Cut-off values of serum growth hormone (GH) in pharmacological stimulation tests (PhT) evaluated in short-statured children using a chemiluminescent immunometric assay (ICMA) calibrated with the International Recombinant Human GH Standard 98/574

CHALER EA; BALLERINI G; LAZZATI JM; MACEIRAS JM; FRUSTI M; BERGADÁ I; RIVAROLA MA ; BELGOROSKI A; ROPELATO G

CLINICAL CHEMISTRY AND LABORATORY MEDICINE

WALTER DE GRUYTER & CO

Lugar: Berlin; Año: 2013 vol. 51 p. 95 - 97

1434-6621

The diagnosis of growth hormone deficiency (GHD) is based primarily on auxological criteria.
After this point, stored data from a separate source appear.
-- ==== Sys2Proof/Machine/Net.lean ====
section
/-! DEFINITION. Ethernet ports (R343 to R372) and what becomes of a received RoCEv2 packet before the transport judges it: address,
connection, context, seal (R373 to R382, R391 to R394). -/

namespace Sys2Proof.Machine

/-! ## Ports and modes (R344) -/

/-- Ports of the mode in force. -/
def State.portCount (s : State) : Nat := 64 >>> s.fget R.NET_MODE.MODE
/-- Lanes of each port. -/
def State.portLanes (s : State) : Nat := 2 ^ s.fget R.NET_MODE.MODE
/-- Whether the mode uses a port number. -/
def State.portOk (s : State) (p : Nat) : Bool := p < s.portCount
/-- MAC address of a port (R351). -/
def macOf (p : Nat) : BitVec 48 := BitVec.ofNat 48 (Config.macBase.toNat * 64 + p)
/-- STATE of a port (R358). -/
def State.portState (s : State) (p : Nat) : Nat := s.fget (R.NET_PORT_STAT.STATE p)
/-- Network ports serve no host before SERVING (R547). -/
def State.notServing (s : State) : Bool := !s.flag R.SUP_START_STAT.SERVING && !s.jnl.closed

/-- Sets or clears bit `i`. -/
def bitTo (b : BitVec 8) (i : Nat) (v : Bool) : BitVec 8 :=
  if v then b ||| (1#8 <<< i) else b &&& ~~~(1#8 <<< i)

/-- What waits on a connection is sent while it may be: responses, then requests of issued work requests in PSN order (R366). -/
def State.netPump (s : State) (c : Nat) : State :=
  ((s.flushDue c).readSettle c).sendIssued c

/-- The same for every connection of a port. -/
def State.portPump (s : State) (p : Nat) : State :=
  (s.xpt.conns.filter fun q => q.2.port = p).foldl (fun s q => s.netPump q.1) s

/-! ## Fences and link states (R358 to R365) -/

/-- Fences a port with a cause (R362, R363, R365). -/
def State.fencePort (s : State) (p : Fin 64) (cause : Nat) : State :=
  let s := (s.fset (R.NET_PORT_STAT.STATE p.val) 3).fset (R.NET_PORT_STAT.CAUSE p.val) cause
  ((s.startDrain (.netPort p)).postD 0x0604 p.val cause).portSettle p.val

/-- An ACTION that does not fit is ignored and sets CMD_REFUSED (R372). -/
def State.netRefuse (s : State) : State := s.fput R.NET_STAT.CMD_REFUSED true

/-- FENCE (R363). -/
def State.netFence (s : State) (p : Fin 64) : State :=
  if s.portOk p.val ∧ s.portState p.val ≤ 2 then s.fencePort p 1 else s.netRefuse
/-- A port's quads are out of reset (R515). -/
def State.netOut (s : State) (p : Nat) : Bool := s.groupOn (s.portLanes * p / 16)
/-- RESTORE: a QUIESCED port begins training; its quads must be out of reset (R518). -/
def State.netRestore (s : State) (p : Fin 64) : State :=
  if s.portOk p.val ∧ s.portState p.val = 4 ∧ s.netOut p.val then (s.fset (R.NET_PORT_STAT.STATE p.val) 1).fset (R.NET_PORT_STAT.CAUSE p.val) 0
  else s.netRefuse
/-- RETRAIN: an UP port's link drops and is retrained. -/
def State.netRetrain (s : State) (p : Fin 64) : State :=
  if s.portOk p.val ∧ s.portState p.val = 2 then (s.fset (R.NET_PORT_STAT.STATE p.val) 1).fset (R.NET_PORT_STAT.LOCKED p.val) 0
  else s.netRefuse

/-- NET_PORT_FENCE. -/
def execNetPortFence (p : Fin 64) (s : State) : Host.Outcome State Fault Refusal := .next (s.netFence p)
/-- NET_PORT_RESTORE. -/
def execNetPortRestore (p : Fin 64) (s : State) : Host.Outcome State Fault Refusal := .next (s.netRestore p)
/-- NET_PORT_RETRAIN. -/
def execNetPortRetrain (p : Fin 64) (s : State) : Host.Outcome State Fault Refusal := .next (s.netRetrain p)

/-- NET_LINK_UP (R359): a TRAINING port goes UP; the polarity of its lanes is what training found (R346). -/
def execNetLinkUp (p : Fin 64) (pol : Byte) (s : State) : Host.Outcome State Fault Refusal :=
  .next (if !s.portOk p.val ∨ s.portState p.val ≠ 1 then s
    else
      let all := 2 ^ s.portLanes - 1
      let s := ((s.fset (R.NET_PORT_STAT.STATE p.val) 2).fset (R.NET_PORT_STAT.LOCKED p.val) all).fset (R.NET_PORT_STAT.POLARITY p.val) (pol.toNat &&& all)
      let s := s.fset (R.NET_PORT_STAT.CAUSE p.val) 0
      ((s.setPort p.val { s.port p.val with trainFail := false }).postD 0x0601 p.val 0).portPump p.val)

/-- NET_TRAIN_TIMEOUT (R359): 2 s of training without UP; LINK_TRAIN_FAIL once (log entry 5). -/
def execNetTrainTimeout (p : Fin 64) (s : State) : Host.Outcome State Fault Refusal :=
  .next (if !s.portOk p.val ∨ s.portState p.val ≠ 1 then s
    else
      let s := ((s.fset (R.NET_PORT_STAT.STATE p.val) 0).fset (R.NET_PORT_STAT.CAUSE p.val) 2).sat (R.NET_PORT_STAT.DOWNS p.val)
      if (s.port p.val).trainFail then s
      else (s.setPort p.val { s.port p.val with trainFail := true }).postD 0x0603 p.val 0)

/-- NET_RETRAIN_TIMER (R359): a DOWN port out of reset trains; every 1 s (log entry 5). -/
def execNetRetrainTimer (p : Fin 64) (s : State) : Host.Outcome State Fault Refusal :=
  .next (if s.portOk p.val ∧ s.portState p.val = 0 ∧ s.netOut p.val then s.fset (R.NET_PORT_STAT.STATE p.val) 1 else s)

/-- NET_LINK_DOWN (R360 to R362): an UP port goes DOWN and retrains at once, or is fenced with cause FLAP; a fenced port's link is
gone (R341). Causes: 0 lock, 1 fault, 2 FEC. -/
def execNetLinkDown (p : Fin 64) (cause : Fin 3) (s : State) : Host.Outcome State Fault Refusal :=
  .next (if !s.portOk p.val then s
    else if s.portState p.val = 3 then s.fset (R.NET_PORT_STAT.LOCKED p.val) 0
    else if s.portState p.val ≠ 2 then s
    else
      let s := (s.fset (R.NET_PORT_STAT.LOCKED p.val) 0).sat (R.NET_PORT_STAT.DOWNS p.val)
      let s := s.postD 0x0602 p.val cause.val
      let k := s.port p.val
      let recent := (k.downs.filter fun t => s.timeNs < t + 10000000000) ++ [s.timeNs]
      let s := s.setPort p.val { k with downs := recent, paused := 0 }
      if s.fget (R.NET_PORT_CFG.FLAP_MAX p.val) < recent.length then s.fencePort p 3
      else s.fset (R.NET_PORT_STAT.STATE p.val) 1)

/-! ## Priority flow control (R353 to R357) -/

/-- Bytes of the receive buffer that a port has (R353). -/
def State.rxShare (s : State) : Nat := 48 * 1048576 / s.portCount
/-- Bytes a port's frames occupy. -/
def Port.used (k : Port) : Nat := k.occ.foldl (fun n q => n + q.2) 0
/-- PFC is enabled on a priority. -/
def State.pfcOn (s : State) (i : Nat) : Bool := (s.fget R.NET_PFC_CTL.PRIO_MASK).testBit i
/-- Sends a PFC frame. -/
def State.sendPfc (s : State) (p i quanta : Nat) : State := (s.emitNet p (.pfc p i quanta)).sat (R.NET_PORT_CNT2.PFC_TX p)
/-- PFC_STORM of a port. -/
def State.noteStorm (s : State) (p : Nat) : State := s.fput (R.NET_PORT_STAT.PFC_STORM p) ((s.port p).storm != 0)

/-- A frame enters the receive buffer; XOFF goes out where it takes an enabled priority to the threshold (R355). -/
def State.rxTake (s : State) (p i n : Nat) : State :=
  let k := s.port p
  let occ := AMap.get 0 k.occ i + n
  let s := s.setPort p { k with occ := AMap.set 0 k.occ i occ }
  if s.pfcOn i ∧ s.fget R.NET_PFC_CTL.XOFF_KIB * 1024 ≤ occ ∧ !k.xoff.getLsbD i then
    (s.setPort p { s.port p with xoff := bitTo k.xoff i true }).sendPfc p i 0xFFFF
  else s

/-- The frames in the buffers have crossed into the core: XON where XOFF stood (R355). It happens on the idle tick (log entry 60). -/
def State.rxDrain (s : State) : State :=
  (s.ports.map (·.1)).foldl (fun s p =>
    let k := s.port p
    let s := s.setPort p { k with occ := [], xoff := 0 }
    ((List.range 8).filter fun i => k.xoff.getLsbD i).foldl (fun s i => s.sendPfc p i 0) s) s

/-- PFC_FRAME (R355, R357): the partner pauses or resumes a priority; ignored ones are counted. -/
def execPfcFrame (p : Fin 64) (i : Fin 8) (q : BitVec 16) (s : State) : Host.Outcome State Fault Refusal :=
  .next (if !s.portOk p.val ∨ !s.netSends p.val then s
    else
      let s := s.sat (R.NET_PORT_CNT2.PFC_RX p.val)
      let k := s.port p.val
      if !s.pfcOn i.val ∨ k.storm.getLsbD i.val then s.sat (R.NET_PORT_CNT3.PAUSE_IGNORED p.val)
      else
        let s := s.setPort p.val { k with paused := bitTo k.paused i.val (q != 0) }
        if q = 0 then s.portPump p.val else s)

/-- PAUSE_FRAME (R349): ignored and counted. -/
def execPauseFrame (p : Fin 64) (s : State) : Host.Outcome State Fault Refusal :=
  .next (if !s.portOk p.val ∨ !s.netSends p.val then s else s.sat (R.NET_PORT_CNT3.PAUSE_IGNORED p.val))

/-- PFC_REFRESH (R355): every 0x8000 quanta while the occupancy stands at or above XON_KIB (log entry 5). -/
def execPfcRefresh (p : Fin 64) (i : Fin 8) (s : State) : Host.Outcome State Fault Refusal :=
  .next (let k := s.port p.val
    if k.xoff.getLsbD i.val ∧ s.fget R.NET_PFC_CTL.XON_KIB * 1024 ≤ AMap.get 0 k.occ i.val ∧ s.netSends p.val then s.sendPfc p.val i.val 0xFFFF
    else s)

/-- PFC_WATCHDOG (R357): the pause has lasted PFC_WD_MS (log entry 5). -/
def execPfcWatchdog (p : Fin 64) (i : Fin 8) (s : State) : Host.Outcome State Fault Refusal :=
  .next (let k := s.port p.val
    if !s.prioPaused p.val i.val then s
    else (((s.setPort p.val { k with storm := bitTo k.storm i.val true }).noteStorm p.val).postD 0x0605 p.val i.val).portPump p.val)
Diagnosis is confirmed biochemically by the assessment of GH during pharmacological tests (PhT). We proposed that the cut-off diagnostic limit of serum GH in PhT should be defined for each immunoassay [1, 2] . The first International Standard (IS) used in immunoassays was International Reference Preparation (IRP) 66/217 in 1969. It was a preparation from human GH containing various hGH molecular forms, In 1982 the WHO proposed the IRP 80/505 for use in bioassays. In 1987 this preparation from human GH began to be used in immunoassays and in 1992 it was calibrated to units and milligrams (rDNA-derived GH). In 1994 WHO prepared the first IS IRP 88/624 (rhGH) and in 1998 the second IS IRP 98/574 (rhGH) was proposed for harmonization of GH results in immunoassays.